▼

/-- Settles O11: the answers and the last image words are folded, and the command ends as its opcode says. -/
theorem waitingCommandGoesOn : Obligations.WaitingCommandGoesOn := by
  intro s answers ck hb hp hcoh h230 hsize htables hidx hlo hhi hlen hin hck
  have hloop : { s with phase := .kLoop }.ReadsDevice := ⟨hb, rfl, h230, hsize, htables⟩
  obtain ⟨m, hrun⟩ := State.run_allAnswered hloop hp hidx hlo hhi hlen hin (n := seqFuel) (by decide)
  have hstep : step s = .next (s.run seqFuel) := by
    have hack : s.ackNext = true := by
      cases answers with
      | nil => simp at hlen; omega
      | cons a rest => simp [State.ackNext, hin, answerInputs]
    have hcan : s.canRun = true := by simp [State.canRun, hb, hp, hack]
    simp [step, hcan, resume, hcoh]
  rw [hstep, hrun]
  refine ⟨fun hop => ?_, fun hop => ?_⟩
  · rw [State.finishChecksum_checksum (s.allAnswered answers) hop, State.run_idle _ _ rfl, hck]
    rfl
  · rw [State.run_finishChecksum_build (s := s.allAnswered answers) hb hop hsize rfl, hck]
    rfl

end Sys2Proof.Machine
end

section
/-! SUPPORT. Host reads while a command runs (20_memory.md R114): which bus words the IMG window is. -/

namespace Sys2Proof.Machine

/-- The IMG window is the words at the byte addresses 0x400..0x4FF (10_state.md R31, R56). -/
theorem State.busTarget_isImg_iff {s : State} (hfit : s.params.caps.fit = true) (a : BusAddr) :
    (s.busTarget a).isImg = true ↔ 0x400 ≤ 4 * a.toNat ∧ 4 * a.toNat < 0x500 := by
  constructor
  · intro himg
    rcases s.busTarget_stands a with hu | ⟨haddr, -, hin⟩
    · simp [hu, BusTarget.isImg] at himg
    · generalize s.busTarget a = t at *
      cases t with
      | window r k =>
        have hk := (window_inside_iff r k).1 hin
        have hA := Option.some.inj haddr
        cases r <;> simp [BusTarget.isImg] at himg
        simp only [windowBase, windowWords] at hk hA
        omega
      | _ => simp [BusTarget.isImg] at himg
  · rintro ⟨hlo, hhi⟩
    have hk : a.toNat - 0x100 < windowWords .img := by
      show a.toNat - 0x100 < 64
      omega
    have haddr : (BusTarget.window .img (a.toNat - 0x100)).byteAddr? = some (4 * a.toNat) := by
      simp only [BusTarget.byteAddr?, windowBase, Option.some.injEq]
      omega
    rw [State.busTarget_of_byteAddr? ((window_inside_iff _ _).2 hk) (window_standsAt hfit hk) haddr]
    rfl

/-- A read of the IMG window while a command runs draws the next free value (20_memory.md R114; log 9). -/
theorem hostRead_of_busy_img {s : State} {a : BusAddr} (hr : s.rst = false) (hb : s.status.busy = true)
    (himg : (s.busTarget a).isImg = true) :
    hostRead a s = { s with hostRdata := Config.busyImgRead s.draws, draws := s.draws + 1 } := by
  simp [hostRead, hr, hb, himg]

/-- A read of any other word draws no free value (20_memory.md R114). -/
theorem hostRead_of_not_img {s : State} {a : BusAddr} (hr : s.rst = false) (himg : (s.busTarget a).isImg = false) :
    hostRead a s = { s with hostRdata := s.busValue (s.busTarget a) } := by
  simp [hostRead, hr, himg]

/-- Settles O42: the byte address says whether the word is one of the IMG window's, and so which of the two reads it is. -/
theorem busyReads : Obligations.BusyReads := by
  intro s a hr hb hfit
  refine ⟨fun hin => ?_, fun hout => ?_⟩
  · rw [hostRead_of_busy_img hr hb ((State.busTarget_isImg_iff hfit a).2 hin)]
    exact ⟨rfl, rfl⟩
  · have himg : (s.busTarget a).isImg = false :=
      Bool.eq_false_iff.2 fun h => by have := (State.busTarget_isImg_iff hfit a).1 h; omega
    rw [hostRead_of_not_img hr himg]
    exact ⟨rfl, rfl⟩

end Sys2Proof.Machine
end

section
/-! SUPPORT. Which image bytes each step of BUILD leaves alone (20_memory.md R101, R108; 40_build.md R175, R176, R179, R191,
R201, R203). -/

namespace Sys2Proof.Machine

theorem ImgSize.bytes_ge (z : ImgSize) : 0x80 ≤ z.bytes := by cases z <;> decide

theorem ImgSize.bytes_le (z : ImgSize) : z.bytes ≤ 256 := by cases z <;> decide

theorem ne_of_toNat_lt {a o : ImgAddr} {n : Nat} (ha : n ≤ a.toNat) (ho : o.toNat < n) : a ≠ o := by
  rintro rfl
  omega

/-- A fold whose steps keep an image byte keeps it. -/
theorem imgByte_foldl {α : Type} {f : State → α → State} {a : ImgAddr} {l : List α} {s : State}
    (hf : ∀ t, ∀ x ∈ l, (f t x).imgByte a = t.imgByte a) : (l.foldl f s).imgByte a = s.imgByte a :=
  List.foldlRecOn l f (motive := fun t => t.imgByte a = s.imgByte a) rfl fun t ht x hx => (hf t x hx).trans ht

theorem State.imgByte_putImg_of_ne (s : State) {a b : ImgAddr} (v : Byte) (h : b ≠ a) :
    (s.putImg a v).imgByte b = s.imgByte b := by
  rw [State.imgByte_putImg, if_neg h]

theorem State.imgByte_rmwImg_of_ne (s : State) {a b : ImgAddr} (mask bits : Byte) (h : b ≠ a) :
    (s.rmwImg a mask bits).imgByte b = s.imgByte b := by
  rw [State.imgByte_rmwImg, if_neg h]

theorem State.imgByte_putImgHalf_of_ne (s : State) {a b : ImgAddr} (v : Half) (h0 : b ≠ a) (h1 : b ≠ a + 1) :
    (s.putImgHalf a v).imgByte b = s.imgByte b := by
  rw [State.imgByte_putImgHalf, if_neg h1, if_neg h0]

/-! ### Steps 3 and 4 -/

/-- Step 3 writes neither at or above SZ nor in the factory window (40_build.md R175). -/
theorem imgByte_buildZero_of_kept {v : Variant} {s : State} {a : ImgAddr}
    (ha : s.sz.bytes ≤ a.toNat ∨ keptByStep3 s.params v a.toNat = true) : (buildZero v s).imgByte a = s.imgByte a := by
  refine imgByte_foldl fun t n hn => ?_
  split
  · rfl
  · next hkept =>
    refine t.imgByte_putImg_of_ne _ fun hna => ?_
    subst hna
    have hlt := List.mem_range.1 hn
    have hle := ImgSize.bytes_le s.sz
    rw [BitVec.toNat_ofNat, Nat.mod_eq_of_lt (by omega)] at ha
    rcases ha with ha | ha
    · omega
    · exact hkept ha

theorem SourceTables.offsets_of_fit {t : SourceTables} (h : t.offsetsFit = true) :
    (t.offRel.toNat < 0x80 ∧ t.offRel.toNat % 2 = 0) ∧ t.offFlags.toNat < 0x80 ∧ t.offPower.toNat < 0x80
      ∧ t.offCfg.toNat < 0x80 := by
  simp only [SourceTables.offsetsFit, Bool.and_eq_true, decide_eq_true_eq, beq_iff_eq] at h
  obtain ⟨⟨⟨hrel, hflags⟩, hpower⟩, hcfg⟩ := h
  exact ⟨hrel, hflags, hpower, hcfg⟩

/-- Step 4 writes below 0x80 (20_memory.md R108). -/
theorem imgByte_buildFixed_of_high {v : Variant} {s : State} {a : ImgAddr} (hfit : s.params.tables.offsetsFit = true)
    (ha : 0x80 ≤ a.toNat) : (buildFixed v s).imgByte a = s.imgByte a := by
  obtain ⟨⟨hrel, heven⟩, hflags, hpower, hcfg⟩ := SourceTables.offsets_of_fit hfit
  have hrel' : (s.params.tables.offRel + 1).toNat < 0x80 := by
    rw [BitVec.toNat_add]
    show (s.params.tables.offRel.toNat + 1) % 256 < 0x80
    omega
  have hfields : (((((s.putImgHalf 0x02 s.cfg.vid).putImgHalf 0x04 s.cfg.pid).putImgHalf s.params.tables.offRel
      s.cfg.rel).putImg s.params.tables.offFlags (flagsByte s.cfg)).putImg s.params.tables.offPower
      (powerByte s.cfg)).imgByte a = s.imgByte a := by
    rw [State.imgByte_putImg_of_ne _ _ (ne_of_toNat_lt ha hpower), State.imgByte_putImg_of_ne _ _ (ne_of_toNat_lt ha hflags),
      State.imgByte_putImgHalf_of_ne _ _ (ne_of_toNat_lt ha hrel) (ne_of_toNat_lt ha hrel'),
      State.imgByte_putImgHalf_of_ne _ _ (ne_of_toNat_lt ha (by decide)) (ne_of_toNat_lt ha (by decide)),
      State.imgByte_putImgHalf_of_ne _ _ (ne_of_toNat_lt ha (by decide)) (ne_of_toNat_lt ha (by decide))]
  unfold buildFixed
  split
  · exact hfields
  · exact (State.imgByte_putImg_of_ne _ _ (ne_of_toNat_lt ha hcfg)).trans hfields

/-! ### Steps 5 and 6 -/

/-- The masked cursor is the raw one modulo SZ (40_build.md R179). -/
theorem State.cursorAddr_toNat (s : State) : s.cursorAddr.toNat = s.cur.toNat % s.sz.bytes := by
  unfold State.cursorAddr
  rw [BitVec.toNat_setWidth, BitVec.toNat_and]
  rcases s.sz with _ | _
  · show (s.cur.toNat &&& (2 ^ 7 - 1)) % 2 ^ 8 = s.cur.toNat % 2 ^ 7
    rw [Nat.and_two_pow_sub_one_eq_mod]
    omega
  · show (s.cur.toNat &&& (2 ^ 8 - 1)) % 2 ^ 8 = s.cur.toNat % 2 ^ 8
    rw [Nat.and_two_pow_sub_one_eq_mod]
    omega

▲

[WHAT YOU NEED TO DO] In the listing above, find the line with "intro s a hr hb hfit" and the line with "rw [hostRead_of_not_img hr himg]". Output those two lines and every line between them, exactly as written.

[RESPONSE TO THIS TASK]
  intro s a hr hb hfit
  refine ⟨fun hin => ?_, fun hout => ?_⟩
  · rw [hostRead_of_busy_img hr hb ((State.busTarget_isImg_iff hfit a).2 hin)]
    exact ⟨rfl, rfl⟩
  · have himg : (s.busTarget a).isImg = false :=
      Bool.eq_false_iff.2 fun h => by have := (State.busTarget_isImg_iff hfit a).1 h; omega
    rw [hostRead_of_not_img hr himg]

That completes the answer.